Медицинская карьера Евгения Боткина началась с должности врача-ассистента в Мариинской больнице для бедных и Российском Обществе Красного Креста. Как и отец, знаменитый терапевт Сергей Боткин, он был убежден, что лечить надо не отдельный больной орган, а весь организм. Евгений Боткин продолжил некоторые исследования, начатые отцом (вопросы иммунологии, сущности процесса лейкоцитоза и другие), а оппонентом на защите его диссертации, посвященной заболеваниям крови, был великий физиолог Иван Павлов.
Боткин был уверен в том, что врач должен сострадать пациенту. Особенно он сочувствовал людям простым, необразованным:
«Никогда не обрывайте больного, пусть он вам действительно все расскажет, с самого начала, как он понимает и настоящие, и предшествующие свои страдания, пусть расскажет о своих родных <…> вы должны руководить рассказом, должны направлять его, вам нужно умение слушать».

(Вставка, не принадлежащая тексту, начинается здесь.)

/-- A BEACON gives the link its far end's serial, link number and system ID; in K2 a lower serial than the lowest known is adopted. Every 20 us a running module sends a BEACON on each link that can send. A new REPORT is kept. After ELECT_MS with nothing new in K2, the module of the lowest serial becomes coordinator with a plan that acts 4 ms ahead and any other module goes to K3; before that nothing changes. A PLAN in K2, K3 or UNJOINED gives system ID, depth, coordinator, deputy, parent and ACT instant and leads to K4, or to UNALIGNED at a depth above 32. ROUTES loads half of the table; at the ACT instant the loaded table takes effect, and not before. A new READY is recorded, and with one from every module an aligned module is READY. 1 ms without a route to the coordinator begins a new election. (R370, R377, R379, R380, R388) -/
def Obligations.ElectionAndPlan : Prop :=
  (∀ (l : Fin 8) (b : List Byte) (s : State), let c := mContent b
    let low := leAt c 0 8
    s.mgmtArrives l 1 b →
    ∃ t, exec (.beacon l b) s = .next t ∧ t.linkSerial l = mSerial b ∧ t.fld (Reg.LINK_STS l) 15 12 = byteAt c 10 % 16 ∧ t.fld (Reg.LINK_STS l) 23 16 = flitSrc b ∧
      (t.klink l).nbState = byteAt c 9 ∧ t.klState = s.klState ∧
      ((s.klState = 2 ∧ low < s.kal.best) → t.kal.best = low ∧ t.kal.hops = byteAt c 8 + 1 ∧ t.kal.changed = s.now) ∧
      ((s.klState ≠ 2 ∨ s.kal.best ≤ low) → t.kal.best = s.kal.best)) ∧
  (∀ s : State,
    (s.klState ≠ 0 → ∃ t, exec .beaconTimer s = .next t ∧ ∀ l, l < 8 → s.canSend l 2 →
      s.sentMgmt t l 1 (toLe 8 s.kal.best ++ toLe 1 s.kal.hops ++ toLe 1 s.klState ++ toLe 1 l)) ∧
    (s.klState = 0 → ∃ t, exec .beaconTimer s = .next t ∧ t.out = s.out ∧ t.klinks = s.klinks)) ∧
  (∀ (l : Fin 8) (b : List Byte) (s : State),
    (s.floodArrives l 2 b → ∃ t, exec (.report l b) s = .next t ∧
      t.kal.reports = s.kal.reports.insert (mSerial b) ((List.range 8).map (fun i => leAt (mContent b) (8 * i) 8)) ∧
      ((s.isCoord = true ∧ s.klState ≠ 2 ∧ s.kal.ids.find? (fun (e : Nat × Nat) => e.2 == mSerial b) = none) → t.kal.act = some (s.now + 4000000))) ∧
    (s.mgmtArrives l 2 b → s.kal.seen.contains (mKey b) = true → ∃ t, exec (.report l b) s = .next t ∧ t.kal = s.kal)) ∧
  (∀ s : State,
    (s.klState = 2 → s.kal.changed + s.kal.elect * 1000000 ≤ s.now → s.kal.best = ownSerial → ∃ t, exec .electQuiet s = .next t ∧ t.klState ∈ [4, 5] ∧
      t.isCoord = true ∧ t.kal.act = some (s.now + 4000000) ∧ t.rd Reg.KL_COORD_LO = BitVec.ofNat 32 ownSerial) ∧
    (s.klState = 2 → s.kal.changed + s.kal.elect * 1000000 ≤ s.now → s.kal.best ≠ ownSerial → ∃ t, exec .electQuiet s = .next t ∧ t.klState = 3) ∧
    (s.now < s.kal.changed + s.kal.elect * 1000000 → ∃ t, exec .electQuiet s = .next t ∧ t.klState = s.klState ∧ t.kal = s.kal)) ∧
  (∀ (l : Fin 8) (b : List Byte) (s : State), let c := mContent b
    (s.mgmtArrives l 3 b → s.klState ∈ [2, 3, 7] → ∃ t, exec (.plan l b) s = .next t ∧ t.sysid = byteAt c 0 ∧ t.fld Reg.KL_STS 7 0 = byteAt c 1 ∧
      t.rd Reg.KL_COORD_LO = BitVec.ofNat 32 (mSerial b) ∧ t.kal.parent = some (byteAt c 2 % 8) ∧ t.kal.deputy = byteAt c 3 ∧ t.kal.act = some (leAt c 4 8) ∧
      t.klState = if 32 < byteAt c 1 then 6 else 4) ∧
    (s.mgmtArrives l 9 b → flitDst b = s.sysid → s.kal.act.isSome = true → ∃ t, exec (.routes l b) s = .next t ∧ t.kal.routes = s.kal.routes ∧
      (∀ i, i < 128 → t.kal.staged.get 0 (128 * (byteAt c 0 % 2) + i) = byteAt c (1 + i)) ∧
      ∀ i, i < 128 → t.kal.staged.get 0 (128 * (1 - byteAt c 0 % 2) + i) = s.kal.staged.get 0 (128 * (1 - byteAt c 0 % 2) + i))) ∧
  (∀ s : State,
    (∀ i, s.kal.act = some i → i ≤ s.now → ∃ t, exec .routeAct s = .next t ∧ t.kal.routes = s.kal.staged ∧ t.kal.act = none) ∧
    ((∀ i, s.kal.act = some i → s.now < i) → ∃ t, exec .routeAct s = .next t ∧ t.kal = s.kal)) ∧
  (∀ (l : Fin 8) (b : List Byte) (s : State), s.floodArrives l 8 b →
    let ready := if s.kal.ready.contains (mSerial b) then s.kal.ready else mSerial b :: s.kal.ready
    ∃ t, exec (.readyFlit l b) s = .next t ∧ t.kal.ready = ready ∧
      t.klState = if s.klState = 4 ∧ s.kal.align = 3 ∧ s.fld Reg.KL_STS 24 16 ≤ ready.length then 5 else s.klState) ∧
  (∀ s : State,
    (∀ i, s.kal.cut = some i → i + 1000000 ≤ s.now → 4 ≤ s.klState → ∃ t, exec .splitTimeout s = .next t ∧ t.klState = 2 ∧ t.kal.cut = none ∧
      t.kal.best = ownSerial ∧ t.kal.changed = s.now ∧ t.sysid = s.sysid) ∧
    (s.kal.cut = none → ∃ t, exec .splitTimeout s = .next t ∧ t.kal = s.kal ∧ t.klState = s.klState))
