/-! ## Signalling a channel -/

@[simp] theorem signal_free (s : State) (c : Nat) : (s.signal c).free = s.free :=
  signal_same (f := .free) s c (by decide)
@[simp] theorem signal_mem (s : State) (c : Nat) : (s.signal c).mem = s.mem :=
  signal_same (f := .mem) s c (by decide)
@[simp] theorem signal_flash (s : State) (c : Nat) : (s.signal c).flash = s.flash :=
  signal_same (f := .flash) s c (by decide)
@[simp] theorem signal_held (s : State) (c : Nat) : (s.signal c).held = s.held :=
  signal_same (f := .held) s c (by decide)
@[simp] theorem signal_wosDone (s : State) (c : Nat) : (s.signal c).wosDone = s.wosDone :=
  signal_same (f := .wosDone) s c (by decide)
@[simp] theorem signal_shadow (s : State) (c : Nat) : (s.signal c).shadow = s.shadow :=
  signal_same (f := .shadow) s c (by decide)
@[simp] theorem signal_snapAt (s : State) (c : Nat) : (s.signal c).snapAt = s.snapAt :=
  signal_same (f := .snapAt) s c (by decide)
@[simp] theorem signal_clk (s : State) (c : Nat) : (s.signal c).clk = s.clk :=
  signal_same (f := .clk) s c (by decide)
@[simp] theorem signal_pairs (s : State) (c : Nat) : (s.signal c).pairs = s.pairs :=
  signal_same (f := .pairs) s c (by decide)
@[simp] theorem signal_flogRing (s : State) (c : Nat) : (s.signal c).flogRing = s.flogRing :=
  signal_same (f := .flogRing) s c (by decide)
@[simp] theorem signal_flogFlash (s : State) (c : Nat) : (s.signal c).flogFlash = s.flogFlash :=
  signal_same (f := .flogFlash) s c (by decide)
@[simp] theorem signal_flogLast (s : State) (c : Nat) : (s.signal c).flogLast = s.flogLast :=
  signal_same (f := .flogLast) s c (by decide)
@[simp] theorem signal_fns (s : State) (c : Nat) : (s.signal c).fns = s.fns :=
  signal_same (f := .fns) s c (by decide)
@[simp] theorem signal_numVfs (s : State) (c : Nat) : (s.signal c).numVfs = s.numVfs :=
  signal_same (f := .numVfs) s c (by decide)
@[simp] theorem signal_vfEnable (s : State) (c : Nat) : (s.signal c).vfEnable = s.vfEnable :=
  signal_same (f := .vfEnable) s c (by decide)
@[simp] theorem signal_qs (s : State) (c : Nat) : (s.signal c).qs = s.qs :=
  signal_same (f := .qs) s c (by decide)
@[simp] theorem signal_rqs (s : State) (c : Nat) : (s.signal c).rqs = s.rqs :=
  signal_same (f := .rqs) s c (by decide)
@[simp] theorem signal_profs (s : State) (c : Nat) : (s.signal c).profs = s.profs :=
  signal_same (f := .profs) s c (by decide)
@[simp] theorem signal_items (s : State) (c : Nat) : (s.signal c).items = s.items :=
  signal_same (f := .items) s c (by decide)
@[simp] theorem signal_nextSeq (s : State) (c : Nat) : (s.signal c).nextSeq = s.nextSeq :=
  signal_same (f := .nextSeq) s c (by decide)
@[simp] theorem signal_dests (s : State) (c : Nat) : (s.signal c).dests = s.dests :=
  signal_same (f := .dests) s c (by decide)
@[simp] theorem signal_egress (s : State) (c : Nat) : (s.signal c).egress = s.egress :=
  signal_same (f := .egress) s c (by decide)
@[simp] theorem signal_rsn (s : State) (c : Nat) : (s.signal c).rsn = s.rsn :=
  signal_same (f := .rsn) s c (by decide)
@[simp] theorem signal_svc (s : State) (c : Nat) : (s.signal c).svc = s.svc :=
  signal_same (f := .svc) s c (by decide)
@[simp] theorem signal_parts (s : State) (c : Nat) : (s.signal c).parts = s.parts :=
  signal_same (f := .parts) s c (by decide)
@[simp] theorem signal_vis (s : State) (c : Nat) : (s.signal c).vis = s.vis :=
  signal_same (f := .vis) s c (by decide)
@[simp] theorem signal_ue (s : State) (c : Nat) : (s.signal c).ue = s.ue :=
  signal_same (f := .ue) s c (by decide)
@[simp] theorem signal_ports (s : State) (c : Nat) : (s.signal c).ports = s.ports :=
  signal_same (f := .ports) s c (by decide)
@[simp] theorem signal_ppActive (s : State) (c : Nat) : (s.signal c).ppActive = s.ppActive :=
  signal_same (f := .ppActive) s c (by decide)
@[simp] theorem signal_tiles (s : State) (c : Nat) : (s.signal c).tiles = s.tiles :=
  signal_same (f := .tiles) s c (by decide)
@[simp] theorem signal_ctxs (s : State) (c : Nat) : (s.signal c).ctxs = s.ctxs :=
  signal_same (f := .ctxs) s c (by decide)
@[simp] theorem signal_batches (s : State) (c : Nat) : (s.signal c).batches = s.batches :=
  signal_same (f := .batches) s c (by decide)
@[simp] theorem signal_batchNo (s : State) (c : Nat) : (s.signal c).batchNo = s.batchNo :=
  signal_same (f := .batchNo) s c (by decide)
@[simp] theorem signal_batchUid (s : State) (c : Nat) : (s.signal c).batchUid = s.batchUid :=
  signal_same (f := .batchUid) s c (by decide)
@[simp] theorem signal_batchHeld (s : State) (c : Nat) : (s.signal c).batchHeld = s.batchHeld :=
  signal_same (f := .batchHeld) s c (by decide)
@[simp] theorem signal_arena (s : State) (c : Nat) : (s.signal c).arena = s.arena :=
  signal_same (f := .arena) s c (by decide)
@[simp] theorem signal_handing (s : State) (c : Nat) : (s.signal c).handing = s.handing :=
  signal_same (f := .handing) s c (by decide)
@[simp] theorem signal_rtcp (s : State) (c : Nat) : (s.signal c).rtcp = s.rtcp :=
  signal_same (f := .rtcp) s c (by decide)
@[simp] theorem signal_ctxSnap (s : State) (c : Nat) : (s.signal c).ctxSnap = s.ctxSnap :=
  signal_same (f := .ctxSnap) s c (by decide)
@[simp] theorem signal_vocs (s : State) (c : Nat) : (s.signal c).vocs = s.vocs :=
  signal_same (f := .vocs) s c (by decide)
@[simp] theorem signal_norms (s : State) (c : Nat) : (s.signal c).norms = s.norms :=
  signal_same (f := .norms) s c (by decide)
@[simp] theorem signal_grms (s : State) (c : Nat) : (s.signal c).grms = s.grms :=
  signal_same (f := .grms) s c (by decide)
@[simp] theorem signal_lexs (s : State) (c : Nat) : (s.signal c).lexs = s.lexs :=
  signal_same (f := .lexs) s c (by decide)
@[simp] theorem signal_gctxs (s : State) (c : Nat) : (s.signal c).gctxs = s.gctxs :=
  signal_same (f := .gctxs) s c (by decide)
@[simp] theorem signal_gctxGen (s : State) (c : Nat) : (s.signal c).gctxGen = s.gctxGen :=
  signal_same (f := .gctxGen) s c (by decide)
@[simp] theorem signal_seqs (s : State) (c : Nat) : (s.signal c).seqs = s.seqs :=
  signal_same (f := .seqs) s c (by decide)
@[simp] theorem signal_seqGen (s : State) (c : Nat) : (s.signal c).seqGen = s.seqGen :=
  signal_same (f := .seqGen) s c (by decide)
@[simp] theorem signal_aunits (s : State) (c : Nat) : (s.signal c).aunits = s.aunits :=
  signal_same (f := .aunits) s c (by decide)
@[simp] theorem signal_chans (s : State) (c : Nat) : (s.signal c).chans = s.chans :=
  signal_same (f := .chans) s c (by decide)
@[simp] theorem signal_sc (s : State) (c : Nat) : (s.signal c).sc = s.sc :=
  signal_same (f := .sc) s c (by decide)
@[simp] theorem signal_harts (s : State) (c : Nat) : (s.signal c).harts = s.harts :=
  signal_same (f := .harts) s c (by decide)
@[simp] theorem signal_cores (s : State) (c : Nat) : (s.signal c).cores = s.cores :=
  signal_same (f := .cores) s c (by decide)
@[simp] theorem signal_fwProg (s : State) (c : Nat) : (s.signal c).fwProg = s.fwProg :=
  signal_same (f := .fwProg) s c (by decide)
@[simp] theorem signal_warden (s : State) (c : Nat) : (s.signal c).warden = s.warden :=
  signal_same (f := .warden) s c (by decide)
@[simp] theorem signal_vsaved (s : State) (c : Nat) : (s.signal c).vsaved = s.vsaved :=
  signal_same (f := .vsaved) s c (by decide)
@[simp] theorem signal_pcmd (s : State) (c : Nat) : (s.signal c).pcmd = s.pcmd :=
  signal_same (f := .pcmd) s c (by decide)
@[simp] theorem signal_klinks (s : State) (c : Nat) : (s.signal c).klinks = s.klinks :=
  signal_same (f := .klinks) s c (by decide)
@[simp] theorem signal_kal (s : State) (c : Nat) : (s.signal c).kal = s.kal :=
  signal_same (f := .kal) s c (by decide)
@[simp] theorem signal_health (s : State) (c : Nat) : (s.signal c).health = s.health :=
  signal_same (f := .health) s c (by decide)
@[simp] theorem signal_emg (s : State) (c : Nat) : (s.signal c).emg = s.emg :=
  signal_same (f := .emg) s c (by decide)
@[simp] theorem signal_pins (s : State) (c : Nat) : (s.signal c).pins = s.pins :=
  signal_same (f := .pins) s c (by decide)
@[simp] theorem signal_alert (s : State) (c : Nat) : (s.signal c).alert = s.alert :=
  signal_same (f := .alert) s c (by decide)
@[simp] theorem signal_copyAt (s : State) (c : Nat) : (s.signal c).copyAt = s.copyAt :=
  signal_same (f := .copyAt) s c (by decide)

«Среди нас было мало верующих…»
В молодости Боткин не был религиозен. Однако когда в 1891 году доктор женился на 18-летней Ольге Мануйловой, жизнь молодой семьи началась с утраты, перевернувшей его душу. «Среди нас было мало верующих, — вспоминал он о выпускниках медицинской академии в письме к другу, — но принципы, исповедуемые каждым, были близки к христианским. Если к делам врача присоединяется вера, то это по особой к нему милости Божией. Одним из таких счастливцев — путём тяжкого испытания, потери моего первенца, полугодовалого сыночка Серёжи, — оказался и я».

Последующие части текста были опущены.